9. The battery protection circuit of claim 8, wherein the power supply protection circuit comprises a voltage comparison module for providing ac power from an external ac power source to the active harmonic pulse generation device, the voltage comparison module for comparing whether the ac voltage exceeds a preset value, and if so, controlling the power supply protection circuit to stop supplying power to the active harmonic pulse generation device.

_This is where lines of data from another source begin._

/-- The state of the MB7140. A register is a word of `regs`; what a register only shows of something else is computed when it
is read (`Access`). -/
structure State where
  /-- The part, AV or AP (R4, R5). -/
  part : Part := .av
  /-- The operating mode (R37), RECKON and CARRY as one. -/
  base : Base := .run
  boot : Boot := {}
  /-- The model's own: microseconds since the first power-up (DESIGN CHOICE, log entry 1). -/
  clock : Nat := 0
  /-- The register file, by host address (R16); unlisted words are 0. -/
  regs : Store Word := resetWords
  /-- Main SRAM (R16, 6 MiB) by offset; unlisted bytes are 0 (DEDUCED, log entry 6). -/
  sram : Store Byte := []
  /-- Keep RAM (R255) by offset; unlisted bytes are 0. -/
  keep : Store Byte := []
  /-- The flash chip by offset; unlisted bytes are 0xFF, the erased value. -/
  flash : Store Byte := []
  /-- Protected words of main SRAM with an uncorrectable error, and with a correctable one (R253). -/
  sramUe : List Nat := []
  sramCe : List Nat := []
  /-- The same of keep RAM (R254). -/
  keepUe : List Nat := []
  keepCe : List Nat := []
  otp : Otp := {}
  img : Img := {}
  /-- The commands in flight, oldest first: each holds a tag (R211). -/
  cmds : List Cmd := []
  /-- Queue pairs 0 to 15 beside their registers. -/
  queues : List Queue := List.replicate 16 {}
  /-- The pair that is looked at first at the next fetch (R210). -/
  fetchNext : Nat := 1
  /-- The faults present, oldest first (R525). -/
  faults : List FaultRec := []
  /-- When each fault was last recorded in the ledger, by code (R540). -/
  faultLog : List (Nat × Nat) := []
  led : Ledger := {}
  fl : Flash := {}
  clk : Clk := {}
  wake : Wake := {}
  sup : Supply := {}
  bg : Bg := {}
  therm : Therm := {}
  raster : Raster := {}
  print : Print := {}
  feed : Feed := {}
  cut : Cutter := {}
  loops : Loops := {}
  /-- MOVER's sixteen channels beside their registers. -/
  chans : List Chan := List.replicate 16 {}
  vid : Vid := {}
  scan : ScanSt := {}
  enc : Enc := {}
  dec : Dec := {}
  accel : Accel := {}
  /-- The bytes that the MB7140 sent in the last host link transaction, from the status byte on (R164). -/
  reply : List Nat := []
  /-- The model's own: how many free values have been taken (log entry 54). -/
  free : Nat := 0
  /-- The model's own: the commands that wait, first in, first out (log entry 3). -/
  pending : List Instr := []
deriving DecidableEq, Repr

/-- The machine right after reset. The vendor key hash is in OTP, since an image that the vendor signs loads on every part
(R49). DESIGN CHOICE (log entries 4 and 5): the part, the rest of OTP, the flash contents, and the fields for which the spec
gives no reset value. -/
def State.reset : State := { otp := { vendorKey := some Config.vendorHash } }

end Sys2Proof.Machine
end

10. The battery protection circuit according to claim 7, wherein the composite harmonic resonance circuit comprises a high-frequency rectifier bridge, a high-frequency low-resistance capacitor, a photoelectric coupler and a MOS tube, wherein an input end of the high-frequency rectifier bridge is connected with the active harmonic pulse generating device, an output end of the high-frequency rectifier bridge is connected with the high-frequency low-resistance capacitor and an OUT1 end, a first end of the photoelectric coupler is respectively connected with the clock generating circuit and the time sequence generating circuit, a second end of the photoelectric coupler is grounded through a resistor R21, a third end of the photoelectric coupler is respectively connected with one end of a resistor R23 and one end of a resistor R24, the other end of the resistor R23 is connected with a gate electrode of the MOS tube, the other end of the resistor R24 and a source electrode of the MOS tube are grounded, a drain electrode of the MOS tube is connected with a cathode of the battery pack, a fourth end of the photoelectric coupler is connected with one end of a fuse (F4), the other end of the fuse (F4) is respectively connected with one end of a resistor R25 and one end of a current limiting resistor (R22), the other end of the resistor R25 is connected with a cathode of a light emitting diode (D11), and the anode of the light emitting diode (D11) is connected with the anode of the battery pack.